Moving a little more east in Europe, Croatians enjoy quite the spread. Lamb, pork, stuffed peppers and sweets are all enjoyed. Did you know that Croatians will sprinkle straw under the tablecloth? This helps keep the story of the birth of Jesus in mind.
Croatians fill up on good protein, salad and vegetables, which is what you want in a meal! However, the caloric count comes in at around 2,000 calories and it contains a fair amount of fried desserts and alcohol.
Finland’s main Christmas meal consists of things like rutabaga casserole, carrot casserole and potato casserole, along with turkey, ham, and of course, sweet. There’s nothing quite like a casserole to keep you warm and in Finland in the dead of winter, we’re sure that would be highly appreciated.
A Finnish Christmas meal is under 2,000 calories and contains oily fish (which is good for your heart) and a lot of vegetables. However, the cheese and desserts in the meal are some things to eat in moderation.
Lithuania’s Christmas meal is a little more subdued than others, with families enjoying herring, dumplings, cranberry pudding and fruit juice together. Alcohol isn’t served, as Christmas in Lithuania is a highly religious time.
The menu has lots of vegetables and fish, which is great and it’s also lower in added sugars, so this could be an option for you if you’re looking for something different and healthy.
Borscht, white rye soup, pierogies and picked herring are all on the table in Poland on Christmas. Being the heavily Catholic country that it is, Christmas in Poland has a lot of tradition behind it and a lot of good eats.

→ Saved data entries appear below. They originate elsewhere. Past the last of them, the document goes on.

-- ==== Sys2Proof/Syntax.lean ====
section
/-!
DEFINITION. Sys2Proof/Syntax.lean: the instructions and events of the LX9640, one constructor per row of the
opcode table. Register operands keep the full width of their field (R101, R102); `WellFormed` says which values the
verifier accepts. A row that is a device or host event carries the choices the spec leaves to that event.
-/
namespace Sys2Proof

/-- Where an uncorrectable storage error strikes (R291, Table 16.6). -/
inductive ErrorSite where
  | instructionCache (core : Nat)
  | dataCacheLine (core : Nat) (line : Nat)
  | tlb (core : Nat) (index : Nat)
  | clusterTlb (cluster : Nat) (index : Nat)
  | memoEntry (region : Nat) (slot : Nat) (core : Nat) (entry : Nat)
  | teamState (team : Nat) (group : Nat) (address : BitVec 64)
  | memoryWord (address : Nat)
  | keyStore
deriving DecidableEq, Repr
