-- ==== Sys2Proof/Machine/State.lean ====
section
/-!
DEFINITION. Sys2Proof/Machine/State.lean: everything the spec gives the LX9640, as plain data; the reasons a step can
stop; and the machine after reset (R307).
-/
namespace Sys2Proof.Machine

/-! ## Paths and their waits (R36, R46) -/

/-- A register of the memoisation sets K, X and Wr (R253). -/
structure RegSet where
  v : BitVec 128 := 0
  w : BitVec 64 := 0
  p : BitVec 8 := 0
deriving DecidableEq, Repr

/-- A register named in an output list (R255). -/
inductive OutReg where
  | vector (n : BitVec 7)
  | uniform (n : BitVec 6)
  | predicate (n : BitVec 3)
deriving DecidableEq, Repr

/-- The key of one unit of a pure region (R254): its halfwords in key order, whether it holds a signature that equals
nothing (R255), and whether MLOOK found it missing. -/
structure UnitKey where
  halves : List (BitVec 16) := []
  null : Bool := false
  missed : Bool := true
deriving DecidableEq, Repr

/-- An open pure region (R253, R263). Keys stand by unit number: the lane, the quad, or 0 for a group or tile region. -/
structure PureRegion where
  handle : BitVec 4
  cls : BitVec 3
  gran : BitVec 2
  cost : BitVec 32
  keyed : RegSet := {}
  excluded : RegSet := {}
  written : RegSet := {}
  keys : List (Nat × UnitKey) := []
  sawMkeyt : Bool := false
  outputs : List OutReg := []
  hit : LaneMask := 0
  units : LaneMask := 0
  epoch : BitVec 32 := 0
  looked : Bool := false
deriving DecidableEq, Repr

/-- A byte range of a team's scratchpad: first offset and length. -/
structure Span where
  start : Nat
  len : Nat
deriving DecidableEq, Repr

/-- What a trap records (R278, R279). -/
structure TrapInfo where
  cause : BitVec 8
  tpc : BitVec 64
  taddr : BitVec 64 := 0
  tinfo : BitVec 64 := 0
  mask : LaneMask := 0
deriving DecidableEq, Repr

/-- A fault record of 64 bytes (R297). -/
structure FaultRecord where
  info : TrapInfo
  group : Nat
  core : Nat
  node : Nat
deriving DecidableEq, Repr

/-- Which engine queue an instruction waits on (R208, R212, R222, R240). -/
inductive EngineQueue where
  | copy (n : Nat)
  | dcmp
  | matrix
  | transform
deriving DecidableEq, Repr

/-- What a BARR or BARS writes when its phase completes (R319, R320). -/
inductive BarDest where
  | none
  | uniform (wd : BitVec 6) (op : BitVec 6)
  | lanes (vd : BitVec 7) (op : BitVec 6)
deriving DecidableEq, Repr

/-- Why a path does not issue (Table 2.5). -/
inductive Wait where
  /-- a named barrier's open phase (R47) -/
  | barrier (b : Nat) (dest : BarDest)
  /-- the switch barrier of SWPT n (R62) -/
  | switchPoint (n : Nat)
  /-- the team barrier of REGRP (R276) -/
  | regroup (vk : BitVec 7) (n : Nat)
  /-- an ungranted request (R60) -/
  | grow (wd : BitVec 6) (v : BitVec 2)
  /-- the jobs of batches up to a number (R209) -/
  | batch (n : BitVec 64)
  /-- a full or undeclared ring of another team (R217) -/
  | ringSpace (slot ring : Nat) (entry : BitVec 128)
  /-- an empty ring (R217); `pop` for MPOP -/
  | ringEntry (ring : Nat) (wd : BitVec 6) (pop : Bool)
  /-- a full edge (R73) -/
  | edgeSlot (e : Nat) (token : BitVec 128)
  /-- an empty open edge, or an earlier team of the curve (R73) -/
  | edgeToken (e : Nat) (wd ws : BitVec 6)
  /-- pending footprints over bytes to be read or written (R193) -/
  | footprint (spans : List Span) (write : Bool)
  /-- pending footprints over granules whose tags an instruction reads or writes (R195, R241) -/
  | tags (granules : List Nat)
  /-- a row of a tile (R194) -/
  | watermark (tile row : Nat)
  /-- every operation in flight on a tile (R194) -/
  | tileIdle (tile : Nat)
  /-- space in an engine queue -/
  | engineQueue (q : EngineQueue)
  /-- table walks of the pages at these addresses (R176) -/
  | walk (pages : List (BitVec 64))
  /-- a count of clocks (R431) -/
  | sleep (clocks : BitVec 64)
  /-- the group's earlier stores on their way to the system cache (R163) -/
  | stores
  /-- every core's instance of a Carillon-home slot (R250); `advance` is MGEN's destination -/
  | memo (slot : Nat) (advance : Option (BitVec 6))
  /-- the pure region of the sibling path (R253) -/
  | siblingRegion
  /-- the host's answer to a routed fault (R280): the record's index in the region's fault queue -/
  | parked (index : BitVec 32) (info : TrapInfo) (replay : Bool)
  /-- a full fault queue (R295): the record to write -/
  | faultQueue (info : TrapInfo) (replay : Bool)
  /-- a delivered trap not yet taken (R280) -/
  | delivery (info : TrapInfo)
deriving DecidableEq, Repr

Herring and vegetables make the Polish Christmas dinner light on fats and calories, and it also isn’t high in added sugars either. Check out some Eastern European home cooking with a Polish menu this Christmas!

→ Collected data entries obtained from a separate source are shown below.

/-- Edge mask emn (R93). -/
def Group.mask (g : Group) (n : Nat) : Word := mapGet (BitVec.allOnes 32) g.masks n
def Group.setMask (g : Group) (n : Nat) (x : Word) : Group :=
  { g with masks := mapSet (BitVec.allOnes 32) g.masks n x }

/-- Set sticky flags (R99). -/
def Group.orFlags (g : Group) (f : BitVec 5) : Group := { g with flags := g.flags ||| f }

/-! ## Physical memory and the region's live fields (R295) -/

def State.readPhys (s : State) (a n : Nat) : Nat := memNat s.mem a n

/-- A write of `n` bytes at `a` covers word `w`. -/
def coversWord (a n w : Nat) : Bool := decide (a ≤ 8 * w) && decide (8 * w + 8 ≤ a + n)

/-- The content signatures that a write of `n` bytes at `a` leaves as the device wrote them. -/
def keptSignatures (l : List ContentSignature) (a n : Nat) : List ContentSignature :=
  l.filter fun x => !(decide (a < x.address + 16) && decide (x.address < a + n))

/-- The content signature at a physical address has been voided, and equals nothing until it is written again (R268). -/
def State.voidAt (s : State) (a : Nat) : Bool :=
  s.contentSignatures.any fun x => x.void && decide (x.address < a + 16) && decide (a < x.address + 16)

/-- Write bytes at a physical address. A write of all 8 bytes of a poisoned word clears its poison (R291). -/
def State.writeBytes (s : State) (a : Nat) (bs : List Byte) : State :=
  { s with mem := memWrite s.mem a bs,
           poison := s.poison.filter fun w => !coversWord a bs.length w
           contentSignatures := keptSignatures s.contentSignatures a bs.length }

/-- The bytes of word `w` that a write of `n` bytes at `a` reaches. -/
def wordBytes (a n w : Nat) : BitVec 8 :=
  BitVec.ofNat 8 (((List.range 8).map fun i => if a ≤ 8 * w + i && 8 * w + i < a + n then 2 ^ i else 0).sum)

/-- Count the bytes of poisoned word `w` that a writer has written; with all eight its poison clears (R291). -/
def State.partWritten (s : State) (x : Writer) (a n w : Nat) : State :=
  let mine := fun (p : PoisonPart) => p.word == w && p.writer == x
  let m := wordBytes a n w ||| ((s.poisonParts.find? mine).map (·.bytes)).getD 0
  if m = 0 then s
  else if m = 0xFF then
    { s with poison := s.poison.filter (· != w), poisonParts := s.poisonParts.filter fun p => p.word != w }
  else { s with poisonParts := s.poisonParts.filter (fun p => !mine p) ++ [{ word := w, writer := x, bytes := m }] }

/-- Write bytes for a store instruction or a job, which clears the poison of a word that it writes all of, in parts or at
once (R291). -/
def State.writePart (s : State) (x : Writer) (a : Nat) (bs : List Byte) : State :=
  let t := s.writeBytes a bs
  t.poison.foldl (fun t w => t.partWritten x a bs.length w) t

/-- A word that the device writes by physical address. DESIGN CHOICE (log entry 75): in a passed unit it changes the unit (R117). -/
def State.writePhys (s : State) (a n x : Nat) : State := s.writeBytes a (natLe n x)

/-- Write zero bytes. -/
def State.zeroPhys (s : State) (a n : Nat) : State :=
  { s with mem := mapClear a n s.mem,
           poison := s.poison.filter fun w => !coversWord a n w
           contentSignatures := keptSignatures s.contentSignatures a n }

/-- Bytes the spec leaves to the device: free values, eight bytes at a time. -/
def State.writeFree (s : State) (a : Nat) : Nat → State
  | 0 => s
  | n + 1 =>
    let (x, s) := s.free
    (s.writePhys a 8 x.toNat).writeFree (a + 8) n

/-- CTL of a region's control block (Table 17.2). -/
def State.liveCtl (s : State) (r : Region) : Nat := s.readPhys (r.rcb + 0x17) 1
/-- ROUTE, live. -/
def State.liveRoute (s : State) (r : Region) : Nat := s.readPhys (r.rcb + 0x19) 1
/-- FQHEAD, live. -/
def State.liveFqHead (s : State) (r : Region) : BitVec 32 := BitVec.ofNat 32 (s.readPhys (r.rcb + 0x7C) 4)
/-- Breakpoint address i, live. -/
def State.liveBkpt (s : State) (r : Region) (i : Nat) : BitVec 64 := BitVec.ofNat 64 (s.readPhys (r.rcb + 0x80 + 8 * i) 8)
/-- Bit 3 of CTL: single step (R285). -/
def State.singleStep (s : State) (r : Region) : Bool := decide (s.liveCtl r / 8 % 2 = 1)

/-- Write the staged tokens and list entries of team `t` into its staging area (R75, R84, R299): the last 4 KiB of its
image's space. -/
def State.stageOut (s : State) (t : Nat) : State :=
  let x := s.teamAt t
  let a := x.image + x.imageSize - 4096
  let s := s.writeBytes a (x.tokens.flatMap fun p => natLe 16 p.2.2.toNat)
  s.writeBytes (a + 256) (x.entries.flatMap fun e => natLe 8 e.list.toNat ++ natLe 4 e.value.toNat ++ natLe 4 0)

/-- Raise an interrupt bit (Table 17.1). -/
def State.interrupt (s : State) (bit : Nat) : State := { s with intStatus := s.intStatus ||| BitVec.twoPow 64 bit }

/-! ## Teams on cores, and what their going frees (R60) -/

/-- The team holds its core: it is resident, or halted and not yet saved. -/
def Team.onCore (t : Team) : Bool := t.status = .resident || t.status = .halted

/-- Indices of the teams that hold a core. -/
def State.coreTeamIxs (s : State) (c : Nat) : List Nat :=
  (List.range s.teams.length).filter fun i => (s.teamAt i).core == c && (s.teamAt i).onCore

/-- An event is due. -/
def State.due (s : State) (e : Event) : State := if s.agenda.contains e then s else { s with agenda := s.agenda ++ [e] }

Christmas dinner in the Ukraine is also quite Eastern European in that there’s a smorgasbord of pickled herring, borscht with dumplings, baked potatoes and poppy milk to grace the table. The Ukrainian Christmas days go from January 6th to the 19th, because they follow the Julian calendar instead of the Gregorian calendar.
The Ukrainian meal is also pretty good and clocks in at around 1,500 calories. It contains lots of oily fish and veggies as well as sauerkraut, which is great to add some probiotics into your diet!
There’s nothing quite like comfort food to keep you warm when it’s snowing outside and Austria has mastered this for Christmas dinner. Dumplings, mulled wine and even the famed Sachertorte help keep family and friends warm and in good spirits.
Austria’s menu is quite like, at under 1,500 calories. It’s lower in salt, and the red cabbage is a great source of antioxidants. Most calories in the meal are found in desserts, but isn’t a little slice of Sachertorte worth it?
Hungary’s Christmas meal combines all the wonderful, unique flavors that make Hungarian food as delicious as it is. Fish soup, turkey, poppyseed pudding with honey and Christmas ale will have you clamoring for seconds.
Hungary’s menu is one of the healthiest ones as it’s not heavy on alcohol and contains lots of fish, meat and vegetables. It comes in at under 2,000 calories as well!
Italy is known for its food and on Christmas they don’t disappoint. Pasta, mussels, eel, chocolate mousse and, of course, panettone are up for grabs. Top it all off with some Italian wine and Christmas will be a hit, for sure.
The Italian menu is also pretty healthy due to all the fish, vegetables and protein from the tuna and eel. Have a small glass of red wine with dinner and you can enjoy its health benefits, too!